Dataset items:
-- ==== Sys2Proof/Machine/Dispatch.lean ====
section
/-! DEFINITION. The dispatch: one arm per instruction, one direct call of its meaning. -/

namespace Sys2Proof.Machine

def exec (i : Instr) (s : State) : Host.Outcome State Fault Refusal :=
  match i with
  | .sll rd rt shamt => Sys2Proof.Machine.execSll rd rt shamt s
  | .srl rd rt shamt => Sys2Proof.Machine.execSrl rd rt shamt s
  | .sra rd rt shamt => Sys2Proof.Machine.execSra rd rt shamt s
  | .sllv rd rt rs => Sys2Proof.Machine.execSllv rd rt rs s
  | .srlv rd rt rs => Sys2Proof.Machine.execSrlv rd rt rs s
  | .srav rd rt rs => Sys2Proof.Machine.execSrav rd rt rs s
  | .jr rs => Sys2Proof.Machine.execJr rs s
  | .jalr rd rs => Sys2Proof.Machine.execJalr rd rs s
  | .syscall code => Sys2Proof.Machine.execSyscall code s
  | .brk code => Sys2Proof.Machine.execBrk code s
  | .mfhi rd => Sys2Proof.Machine.execMfhi rd s
  | .mthi rs => Sys2Proof.Machine.execMthi rs s
  | .mflo rd => Sys2Proof.Machine.execMflo rd s
  | .mtlo rs => Sys2Proof.Machine.execMtlo rs s
  | .mult rs rt => Sys2Proof.Machine.execMult rs rt s
  | .multu rs rt => Sys2Proof.Machine.execMultu rs rt s
  | .div rs rt => Sys2Proof.Machine.execDiv rs rt s
  | .divu rs rt => Sys2Proof.Machine.execDivu rs rt s
  | .add rd rs rt => Sys2Proof.Machine.execAdd rd rs rt s
  | .addu rd rs rt => Sys2Proof.Machine.execAddu rd rs rt s
  | .sub rd rs rt => Sys2Proof.Machine.execSub rd rs rt s
  | .subu rd rs rt => Sys2Proof.Machine.execSubu rd rs rt s
  | .and rd rs rt => Sys2Proof.Machine.execAnd rd rs rt s
  | .or rd rs rt => Sys2Proof.Machine.execOr rd rs rt s
  | .xor rd rs rt => Sys2Proof.Machine.execXor rd rs rt s
  | .nor rd rs rt => Sys2Proof.Machine.execNor rd rs rt s
  | .slt rd rs rt => Sys2Proof.Machine.execSlt rd rs rt s
  | .sltu rd rs rt => Sys2Proof.Machine.execSltu rd rs rt s
  | .bltz rs imm => Sys2Proof.Machine.execBltz rs imm s
  | .bgez rs imm => Sys2Proof.Machine.execBgez rs imm s
  | .bltzal rs imm => Sys2Proof.Machine.execBltzal rs imm s
  | .bgezal rs imm => Sys2Proof.Machine.execBgezal rs imm s
  | .j target => Sys2Proof.Machine.execJ target s
  | .jal target => Sys2Proof.Machine.execJal target s
  | .beq rs rt imm => Sys2Proof.Machine.execBeq rs rt imm s
  | .bne rs rt imm => Sys2Proof.Machine.execBne rs rt imm s
  | .blez rs imm => Sys2Proof.Machine.execBlez rs imm s
  | .bgtz rs imm => Sys2Proof.Machine.execBgtz rs imm s
  | .addi rt rs imm => Sys2Proof.Machine.execAddi rt rs imm s
  | .addiu rt rs imm => Sys2Proof.Machine.execAddiu rt rs imm s
  | .slti rt rs imm => Sys2Proof.Machine.execSlti rt rs imm s
  | .sltiu rt rs imm => Sys2Proof.Machine.execSltiu rt rs imm s
  | .andi rt rs imm => Sys2Proof.Machine.execAndi rt rs imm s
  | .ori rt rs imm => Sys2Proof.Machine.execOri rt rs imm s
  | .xori rt rs imm => Sys2Proof.Machine.execXori rt rs imm s
  | .lui rt imm => Sys2Proof.Machine.execLui rt imm s
  | .lb rt base offset => Sys2Proof.Machine.execLb rt base offset s
  | .lh rt base offset => Sys2Proof.Machine.execLh rt base offset s
  | .lwl rt base offset => Sys2Proof.Machine.execLwl rt base offset s
  | .lw rt base offset => Sys2Proof.Machine.execLw rt base offset s
  | .lbu rt base offset => Sys2Proof.Machine.execLbu rt base offset s
  | .lhu rt base offset => Sys2Proof.Machine.execLhu rt base offset s
  | .lwr rt base offset => Sys2Proof.Machine.execLwr rt base offset s
  | .sb rt base offset => Sys2Proof.Machine.execSb rt base offset s
  | .sh rt base offset => Sys2Proof.Machine.execSh rt base offset s
  | .swl rt base offset => Sys2Proof.Machine.execSwl rt base offset s
  | .sw rt base offset => Sys2Proof.Machine.execSw rt base offset s
  | .swr rt base offset => Sys2Proof.Machine.execSwr rt base offset s
  | .mfc0 rt rd => Sys2Proof.Machine.execMfc0 rt rd s
  | .mtc0 rt rd => Sys2Proof.Machine.execMtc0 rt rd s
  | .rfe => Sys2Proof.Machine.execRfe s
  | .cop1 cofun => Sys2Proof.Machine.execCop1 cofun s
  | .cop2 cofun => Sys2Proof.Machine.execCop2 cofun s
  | .cop3 cofun => Sys2Proof.Machine.execCop3 cofun s
  | .lwc0 rt base offset => Sys2Proof.Machine.execLwc0 rt base offset s
  | .lwc1 rt base offset => Sys2Proof.Machine.execLwc1 rt base offset s
  | .lwc2 rt base offset => Sys2Proof.Machine.execLwc2 rt base offset s
  | .lwc3 rt base offset => Sys2Proof.Machine.execLwc3 rt base offset s
  | .swc0 rt base offset => Sys2Proof.Machine.execSwc0 rt base offset s
  | .swc1 rt base offset => Sys2Proof.Machine.execSwc1 rt base offset s
  | .swc2 rt base offset => Sys2Proof.Machine.execSwc2 rt base offset s
  | .swc3 rt base offset => Sys2Proof.Machine.execSwc3 rt base offset s

end Sys2Proof.Machine
end

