-- ==== Sys2Proof/Machine/Step.lean ====
section
/-! DEFINITION. One step of the machine, and how an instruction is placed where the next step fetches it. -/

namespace Sys2Proof.Machine

/-- One transition of the machine (40_cpu_step R151). -/
def step (s : State) : Host.Outcome State Fault Refusal := guarded s

/-- `s` with the word of an opcode-table row stored at the pc, and nothing before the CPU step that fetches it. -/
def State.withFetchWord (s : State) (nbits w : Nat) : State :=
  { introspectWrite s.pc .b32 (tableWord nbits w) s with agenda := [], dmaOwed := false }

end Sys2Proof.Machine
end

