-- ==== Sys2Proof/Certificates/Slice0/Obligations.lean ====
section
/-! DEFINITION. The statements for the provers, file by file of spec/. -/

open Sys2Proof Sys2Proof.Machine

/-! ## Encoding (30_encoding) -/

/-- 30_encoding R121 to R124, R126 to R130: decoding the encoding of any instruction gives that instruction back, with every operand
at every value. -/
def Obligations.DecodeOfEncode : Prop := ∀ i : Instr, decode (encode i) = .instr i

/-- 30_encoding R126, R132: changing any bits of the fields an instruction does not use changes nothing; and a word that decodes to
an instruction and has 0 in those fields is the instruction's encoding: that the encoder writes 0 there is the model's choice
(log 30). -/
def Obligations.UnusedFieldsIgnored : Prop :=
  ∀ (w m : Word) (i : Instr), decode w = .instr i →
    decode (w ^^^ (m &&& i.unusedBits)) = .instr i ∧ (i.canonicalWord w = true → encode i = w)

/-- 30_encoding R127 to R131: the words that are reserved are exactly those of a cell marked RI, and the words refused as REGIMM or
COP0 words that are no instruction are exactly those their maps name. -/
def Obligations.ReservedCells : Prop :=
  ∀ w : Word, (decode w = .reserved ↔
    (w.extractLsb' 26 6).toNat ∈ [0x14, 0x15, 0x16, 0x17, 0x18, 0x19, 0x1A, 0x1B, 0x1C, 0x1D, 0x1E, 0x1F, 0x27, 0x2C, 0x2D,
      0x2F, 0x34, 0x35, 0x36, 0x37, 0x3C, 0x3D, 0x3E, 0x3F] ∨
    ((w.extractLsb' 26 6).toNat = 0 ∧
      ((w.extractLsb' 0 6).toNat ∈ [0x01, 0x05, 0x0A, 0x0B, 0x0E, 0x0F, 0x14, 0x15, 0x16, 0x17, 0x1C, 0x1D, 0x1E, 0x1F, 0x28, 0x29]
        ∨ 0x2C ≤ (w.extractLsb' 0 6).toNat))) ∧
    (decode w = .otherRegimm ↔
      w.extractLsb' 26 6 = 0x01 ∧ (w.extractLsb' 16 5).toNat ∉ [0x00, 0x01, 0x10, 0x11]) ∧
    (decode w = .otherCop0 ↔
      w.extractLsb' 26 6 = 0x10 ∧ w.extractLsb' 21 5 ≠ 0x00 ∧ w.extractLsb' 21 5 ≠ 0x04 ∧
        ¬(0x10 ≤ (w.extractLsb' 21 5).toNat ∧ w.extractLsb' 0 6 = 0x10))

/-- Words of the spec's examples decode to the instructions they stand for (41_alu R182, R199, R200; 42_muldiv R232; 43_branch_jump
R253, R263; 44_load_store R288, R295; 45_cop_system R311, R316, R324). A check on fixed words. -/
def Obligations.ExampleWordsDecode : Prop :=
  decode 0x01095020#32 = .instr (.add 10 8 9) ∧ decode 0x3C098001#32 = .instr (.lui 9 0x8001#16) ∧
  decode 0x00084FC0#32 = .instr (.sll 9 8 31) ∧ decode 0x01090018#32 = .instr (.mult 8 9) ∧
  decode 0x0C100000#32 = .instr (.jal 0x100000#26) ∧ decode 0x05110010#32 = .instr (.bgezal 8 0x10#16) ∧
  decode 0x8D090002#32 = .instr (.lw 9 8 2#16) ∧ decode 0xAD090000#32 = .instr (.sw 9 8 0#16) ∧
  decode 0x40086000#32 = .instr (.mfc0 8 12) ∧ decode 0x42000010#32 = .instr .rfe ∧
  decode 0x0000000C#32 = .instr (.syscall 0#20)

/-! ## The CPU step (40_cpu_step) -/

/-- 40_cpu_step R152, R154, R166: when the next transition is a CPU step, no interrupt is requested, the pc may be fetched and the
fetched word decodes to an instruction that is no branch in a delay slot, the step is that instruction's meaning in the
state the fetch left. The step adds, before the fetch: the agenda's head is taken, the DMA units that come after the step are
noted as owed, and the count of handler calls restarts (`atFetch`). -/
def Obligations.StepRunsDecodedInstruction : Prop :=
  ∀ (s s' : State) (w : Word) (i : Instr), cpuNext s = true → irqRequest s = false → fetchFault s = false →
    memRead s.pc .b32 (atFetch s) = .ok (w, s') → decode w = .instr i → (s.br.isSome && isBranch i) = false →
    step s = exec i s'

/-- 20_memory R84, R96, R107; 30_encoding R120: a fetch from RAM, SPAD or BIOS reads the four bytes at the pc little-endian, and only
counts the handler call and its cycles. -/
def Obligations.FetchReadsMemory : Prop :=
  ∀ (s : State) (h : Handler) (a : Nat), memoryAt s.cfg s.pc = some (h, a) →
    memRead s.pc .b32 s = .ok (wordAt s.mem a,
      { s with cycles := s.cycles + latencyOf h, busCalls := s.busCalls + 1 })

/-- 60_exceptions R376: IrqRequest is IEc and one of the requests IP[2] (the controller's), IP[1], IP[0] with its IM bit set. -/
def Obligations.InterruptRequestCondition : Prop :=
  ∀ s : State, irqRequest s = true ↔
    s.sr.getLsbD 0 = true ∧
      ((s.sr.getLsbD 10 = true ∧ ∃ l : Line, s.iStat.getLsbD l.val = true ∧ s.iMask.getLsbD l.val = true) ∨
        (s.sr.getLsbD 9 = true ∧ s.cause.ip.getLsbD 1 = true) ∨
        (s.sr.getLsbD 8 = true ∧ s.cause.ip.getLsbD 0 = true))

/-- 40_cpu_step R153, R160; 60_exceptions R377; 20_memory R82; 30_encoding R129 to R131: the CPU steps that run no instruction. A
requested interrupt is taken before the fetch, whatever the pc is; with none, a misaligned pc, or in user mode one with bit
31 set, raises AdEL with BADVADDR the pc, and neither fetches. A fetched word of a reserved encoding raises RI, a branch in a
delay slot is the fault NestedBranch, an unlisted REGIMM word and (after the usability check) an unlisted COP0 word are
refused. -/
def Obligations.StepsThatRunNoInstruction : Prop :=
  ∀ s : State, cpuNext s = true →
    (irqRequest s = true → nestOk s = true → ∃ t, step s = .next t ∧ Entered .int 0 (atFetch s) t) ∧
    (irqRequest s = false → nestOk s = true → (s.pc.toNat % 4 ≠ 0 ∨ (s.sr.getLsbD 1 = true ∧ s.pc.getLsbD 31 = true)) →
      ∃ t, step s = .next t ∧ Entered (.adEL s.pc) 4 (atFetch s) t) ∧
    ∀ (s' : State) (w : Word), irqRequest s = false → fetchFault s = false → memRead s.pc .b32 (atFetch s) = .ok (w, s') →
      (decode w = .reserved → nestOk s = true → ∃ t, step s = .next t ∧ Entered .ri 10 s' t) ∧
      (∀ i, decode w = .instr i → isBranch i = true → s.br.isSome = true → step s = .fault .nestedBranch) ∧
      (decode w = .otherRegimm → step s = .refused .refuseRegimm) ∧
      (decode w = .otherCop0 → (s.sr.getLsbD 1 = false ∨ s.sr.getLsbD 28 = true) → step s = .refused .refuseCop0Op) ∧
      (decode w = .otherCop0 → s.sr.getLsbD 1 = true → s.sr.getLsbD 28 = false → nestOk s = true →
        ∃ t, step s = .next t ∧ Entered (.cpU 0) 11 s' t)

/-- 40_cpu_step R156, R163: whatever instruction other than a branch runs in a delay slot, the next pc is the branch's target and the
slot is empty, unless it enters an exception, which discards the slot too. -/
def Obligations.DelaySlotGoesToTarget : Prop :=
  ∀ (i : Instr) (s t : State) (target : Word), isBranch i = false → s.br = some target → exec i s = .next t →
    t.br = none ∧ (t.pc = target ∨ (t.epc = s.pc - 4 ∧ (causeWord t).getLsbD 31 = true ∧
      (t.pc = 0x80000080#32 ∨ t.pc = 0xBFC00180#32)))

/-- 40_cpu_step R158, R164: after a load of register r the next instruction reads the old r, and the one after it reads the loaded
value (the next instruction here is ADDU to another register). -/
def Obligations.LoadDelay : Prop :=
  ∀ (s : State) (r q d : Reg) (off : BitVec 16) (base : Reg) (h : Handler) (a : Nat),
    memoryAt s.cfg (effAddr base off s) = some (h, a) → addrFault (effAddr base off s) .b32 s = false →
    canReadAll s [base, r, q] = true → srIsC s = false → r ≠ 0 → d ≠ 0 → d ≠ r → s.ld = none →
    ∃ t u, exec (.lw r base off) s = .next t ∧ exec (.addu d r q) t = .next u ∧
      u.reg d = s.reg r + s.reg q ∧ u.reg r = wordAt s.mem a

/-- 10_state R31, 60_exceptions R360: under UNWRITTEN_REG_POLICY = fault an instruction that reads a general register, hi or lo that
nothing has written is the fault UnwrittenRead, before any exception check that reads it: after the checks of LinkSameReg,
HiLoHazard and COP0 usability, after the address checks for the register a store stores (an isolated store does not read
it), and after the bus read for the register LWL and LWR merge into, unless a load of it is pending. What comes before the read
is the model's order (log 11). Under the policy draw no instruction faults so. -/
def Obligations.UnwrittenReads : Prop :=
  ∀ (s : State) (rd rs rt : Reg) (sh : BitVec 5) (imm : BitVec 16),
    (s.cfg.unwritten = .draw → ∀ i : Instr, exec i s ≠ .fault .unwrittenRead) ∧
    (s.cfg.unwritten = .fault →
      let unset := fun r : Reg => r ≠ 0 ∧ s.gpr.written.get r.toFin = false
      let ea := s.reg rs + imm.signExtend 32
      let noHazard := s.hiloAge = 0 ∨ s.cfg.hiloHazard = .ignore
      (unset rs → ∀ i ∈ [Instr.add rd rs rt, .addu rd rs rt, .sub rd rs rt, .subu rd rs rt, .and rd rs rt, .or rd rs rt, .xor rd rs rt,
          .nor rd rs rt, .slt rd rs rt, .sltu rd rs rt, .addi rt rs imm, .addiu rt rs imm, .slti rt rs imm, .sltiu rt rs imm,
          .andi rt rs imm, .ori rt rs imm, .xori rt rs imm, .sllv rd rt rs, .srlv rd rt rs, .srav rd rt rs, .jr rs, .beq rs rt imm,
          .bne rs rt imm, .blez rs imm, .bgtz rs imm, .bltz rs imm, .bgez rs imm, .lb rt rs imm, .lbu rt rs imm, .lh rt rs imm,
          .lhu rt rs imm, .lw rt rs imm, .lwl rt rs imm, .lwr rt rs imm, .sb rt rs imm, .sh rt rs imm, .sw rt rs imm,
          .swl rt rs imm, .swr rt rs imm], exec i s = .fault .unwrittenRead) ∧
      (unset rt → ∀ i ∈ [Instr.add rd rs rt, .addu rd rs rt, .sub rd rs rt, .subu rd rs rt, .and rd rs rt, .or rd rs rt, .xor rd rs rt,
          .nor rd rs rt, .slt rd rs rt, .sltu rd rs rt, .sll rd rt sh, .srl rd rt sh, .sra rd rt sh, .sllv rd rt rs, .srlv rd rt rs,
          .srav rd rt rs, .beq rs rt imm, .bne rs rt imm], exec i s = .fault .unwrittenRead) ∧
      (unset rs ∨ unset rt → noHazard → ∀ i ∈ [Instr.mult rs rt, .multu rs rt, .div rs rt, .divu rs rt],
        exec i s = .fault .unwrittenRead) ∧
      (unset rs → noHazard → exec (.mthi rs) s = .fault .unwrittenRead ∧ exec (.mtlo rs) s = .fault .unwrittenRead) ∧
      (s.hiWritten = false → exec (.mfhi rd) s = .fault .unwrittenRead) ∧
      (s.loWritten = false → exec (.mflo rd) s = .fault .unwrittenRead) ∧
      (unset rs → rd ≠ rs → exec (.jalr rd rs) s = .fault .unwrittenRead) ∧
      (unset rs → rs ≠ 31 → exec (.bltzal rs imm) s = .fault .unwrittenRead ∧ exec (.bgezal rs imm) s = .fault .unwrittenRead) ∧
      (unset rt → (s.sr.getLsbD 1 = false ∨ s.sr.getLsbD 28 = true) → exec (.mtc0 rt rd) s = .fault .unwrittenRead) ∧
      (unset rt → srIsC s = false → (srKUc s = true → ea.getLsbD 31 = false) →
        (∀ row ∈ ([(.sb rt rs imm, 1), (.sh rt rs imm, 2), (.sw rt rs imm, 4), (.swl rt rs imm, 1), (.swr rt rs imm, 1)] :
            List (Instr × Nat)), ea.toNat % row.2 = 0 → exec row.1 s = .fault .unwrittenRead) ∧
        (names s.ld rt = false → (∃ v s', memRead (ea &&& 0xFFFFFFFC#32) .b32 s = .ok (v, s')) →
          exec (.lwl rt rs imm) s = .fault .unwrittenRead ∧ exec (.lwr rt rs imm) s = .fault .unwrittenRead)))

/-! ## Arithmetic, logical and shift instructions (41_alu) -/

/-- 41_alu R183, R185 to R191: the register-register instructions that never trap, with their encodings: each answers a next state
with its result in rd, and nothing else changes. -/
def Obligations.AluRegisterResults : Prop :=
  ∀ (s : State) (rd rs rt : Reg) (sh : BitVec 5),
    let a := s.reg rs
    let b := s.reg rt
    canReadAll s [rs, rt] = true →
    ∀ row ∈ ([(0x21#6, .addu rd rs rt, a + b), (0x23#6, .subu rd rs rt, a - b), (0x24#6, .and rd rs rt, a &&& b),
        (0x25#6, .or rd rs rt, a ||| b), (0x26#6, .xor rd rs rt, a ^^^ b), (0x27#6, .nor rd rs rt, ~~~(a ||| b)),
        (0x2A#6, .slt rd rs rt, if a.toInt < b.toInt then 1 else 0),
        (0x2B#6, .sltu rd rs rt, if a.toNat < b.toNat then 1 else 0)] : List (BitVec 6 × Instr × Word)),
      decode (rWord rs rt rd sh row.1) = .instr row.2.1 ∧
        Completes row.2.1 { wr := some ⟨rd, row.2.2⟩ } s

/-- 41_alu R181, R182, R184, R192: ADD, SUB and ADDI, with their encodings: when the exact signed result fits in 32 bits it is written
and nothing else changes; otherwise Ov is raised, whatever the destination, and the destination keeps its value (it is
only changed by a pending load of the previous instruction, which every entry commits). -/
def Obligations.AluTrappingResults : Prop :=
  ∀ (s : State) (rd rs rt : Reg) (sh : BitVec 5) (imm : BitVec 16),
    let a := s.reg rs
    let b := s.reg rt
    let m := imm.signExtend 32
    decode (rWord rs rt rd sh 0x20) = .instr (.add rd rs rt) ∧ decode (rWord rs rt rd sh 0x22) = .instr (.sub rd rs rt) ∧
    decode (iWord 0x08 rs rt imm) = .instr (.addi rt rs imm) ∧
    ∀ row ∈ ([(.add rd rs rt, [rs, rt], rd, a + b, a.toInt + b.toInt), (.sub rd rs rt, [rs, rt], rd, a - b, a.toInt - b.toInt),
        (.addi rt rs imm, [rs], rt, a + m, a.toInt + m.toInt)] : List (Instr × List Reg × Reg × Word × Int)),
      canReadAll s row.2.1 = true →
      (-(2 ^ 31) ≤ row.2.2.2.2 ∧ row.2.2.2.2 ≤ 2 ^ 31 - 1 → Completes row.1 { wr := some ⟨row.2.2.1, row.2.2.2.1⟩ } s) ∧
      (¬(-(2 ^ 31) ≤ row.2.2.2.2 ∧ row.2.2.2.2 ≤ 2 ^ 31 - 1) → nestOk s = true → Takes .ov 12 row.1 s)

PROBLEM TO WORK ON: Quote in full each line from the top of the records above through the line with "Sys2Proof.Machine.execSrlv rd rt rs s"; stop after that line.

RESPONSE FOR THIS EXERCISE:
-- ==== Sys2Proof/Machine/Dispatch.lean ====
section
/-! DEFINITION. The dispatch: one arm per instruction, one direct call of its meaning. -/

namespace Sys2Proof.Machine

def exec (i : Instr) (s : State) : Host.Outcome State Fault Refusal :=
  match i with
  | .sll rd rt shamt => Sys2Proof.Machine.execSll rd rt shamt s
  | .srl rd rt shamt => Sys2Proof.Machine.execSrl rd rt shamt s
  | .sra rd rt shamt => Sys2Proof.Machine.execSra rd rt shamt s
  | .sllv rd rt rs => Sys2Proof.Machine.execSllv rd rt rs s
  | .srlv rd rt rs => Sys2Proof.Machine.execSrlv rd rt rs s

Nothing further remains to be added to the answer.